The primary safety endpoint, freedom from type I complications at 6 months, was met in 80.9% of patients, beating the performance goal of 70% (P < .001), according to the researchers. Of the patients who did not meet the safety endpoint, 12 had a device-related event, five had a vascular event, three had a stroke or other thromboembolic event, seven had cardiac perforation and 12 had a pocket event.
The primary efficacy endpoint of decrease in LV end-systolic volume at 6 months was –16.4%, beating the performance goal of –9.3% (P = .003), according to Singh and colleagues.
“There was significant evidence of reverse remodeling, with changes in the end-systolic and end-diastolic volumes, along with an improvement in ejection fraction,” Singh told Healio. “Alongside this, there was an improvement in multiple clinical secondary endpoints, including a quality of life score and change in the QRS, which decreased in width by a mean of 39.3 milliseconds.”

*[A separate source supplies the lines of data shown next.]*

-- ==== Sys2Proof/Laws/State.lean ====
section
/-! SUPPORT. One lemma per field per shared update of State, so that no proof unfolds a record update: what each
operation of Machine/Ops.lean does to the field, or that it leaves it alone. -/

namespace Sys2Proof.Machine

/-! ## Served transactions -/

@[simp] theorem served_ctrlSrst (s : State) (es : List Event) (r : BusResponse) : (s.served es r).ctrlSrst = s.ctrlSrst := rfl
@[simp] theorem served_busy (s : State) (es : List Event) (r : BusResponse) : (s.served es r).busy = s.busy := rfl
@[simp] theorem served_ksValid (s : State) (es : List Event) (r : BusResponse) : (s.served es r).ksValid = s.ksValid := rfl
@[simp] theorem served_err (s : State) (es : List Event) (r : BusResponse) : (s.served es r).err = s.err := rfl
@[simp] theorem served_errOvf (s : State) (es : List Event) (r : BusResponse) : (s.served es r).errOvf = s.errOvf := rfl
@[simp] theorem served_errCode (s : State) (es : List Event) (r : BusResponse) : (s.served es r).errCode = s.errCode := rfl
@[simp] theorem served_errOp (s : State) (es : List Event) (r : BusResponse) : (s.served es r).errOp = s.errOp := rfl
@[simp] theorem served_irqEn (s : State) (es : List Event) (r : BusResponse) : (s.served es r).irqEn = s.irqEn := rfl
@[simp] theorem served_irqStatus (s : State) (es : List Event) (r : BusResponse) : (s.served es r).irqStatus = s.irqStatus := rfl
@[simp] theorem served_gfA (s : State) (es : List Event) (r : BusResponse) : (s.served es r).gfA = s.gfA := rfl
@[simp] theorem served_gfB (s : State) (es : List Event) (r : BusResponse) : (s.served es r).gfB = s.gfB := rfl
@[simp] theorem served_gfRes (s : State) (es : List Event) (r : BusResponse) : (s.served es r).gfRes = s.gfRes := rfl
@[simp] theorem served_key (s : State) (es : List Event) (r : BusResponse) : (s.served es r).key = s.key := rfl
@[simp] theorem served_din (s : State) (es : List Event) (r : BusResponse) : (s.served es r).din = s.din := rfl
@[simp] theorem served_dout (s : State) (es : List Event) (r : BusResponse) : (s.served es r).dout = s.dout := rfl
@[simp] theorem served_state (s : State) (es : List Event) (r : BusResponse) : (s.served es r).state = s.state := rfl
@[simp] theorem served_rk (s : State) (es : List Event) (r : BusResponse) : (s.served es r).rk = s.rk := rfl
@[simp] theorem served_pending (s : State) (es : List Event) (r : BusResponse) : (s.served es r).pending = s.pending := rfl
@[simp] theorem served_rstN (s : State) (es : List Event) (r : BusResponse) : (s.served es r).rstN = s.rstN := rfl
@[simp] theorem served_events (s : State) (es : List Event) (r : BusResponse) : (s.served es r).events = es := rfl
@[simp] theorem served_response (s : State) (es : List Event) (r : BusResponse) : (s.served es r).response = some r := rfl
@[simp] theorem served_draws (s : State) (es : List Event) (r : BusResponse) : (s.served es r).draws = s.draws := rfl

Singh told Healio that “the real excitement lies in the potential clinical implications that this technology may have. One is that conventional resynchronization technology involves putting three leads in the heart, but now, you can potentially do leadless CRT without a single lead in the heart, using the WiSE CRT system in conjunction with a leadless pacemaker on the right side of the heart. In addition, there is a lot of interest in conduction system pacing, and what the WiSE CRT system allows is to directly access the conduction system through the left ventricle, where it is actually located. There is a lot of excitement about refined targeting and individualizing therapies in the future. This system certainly provides the opportunity to do that.”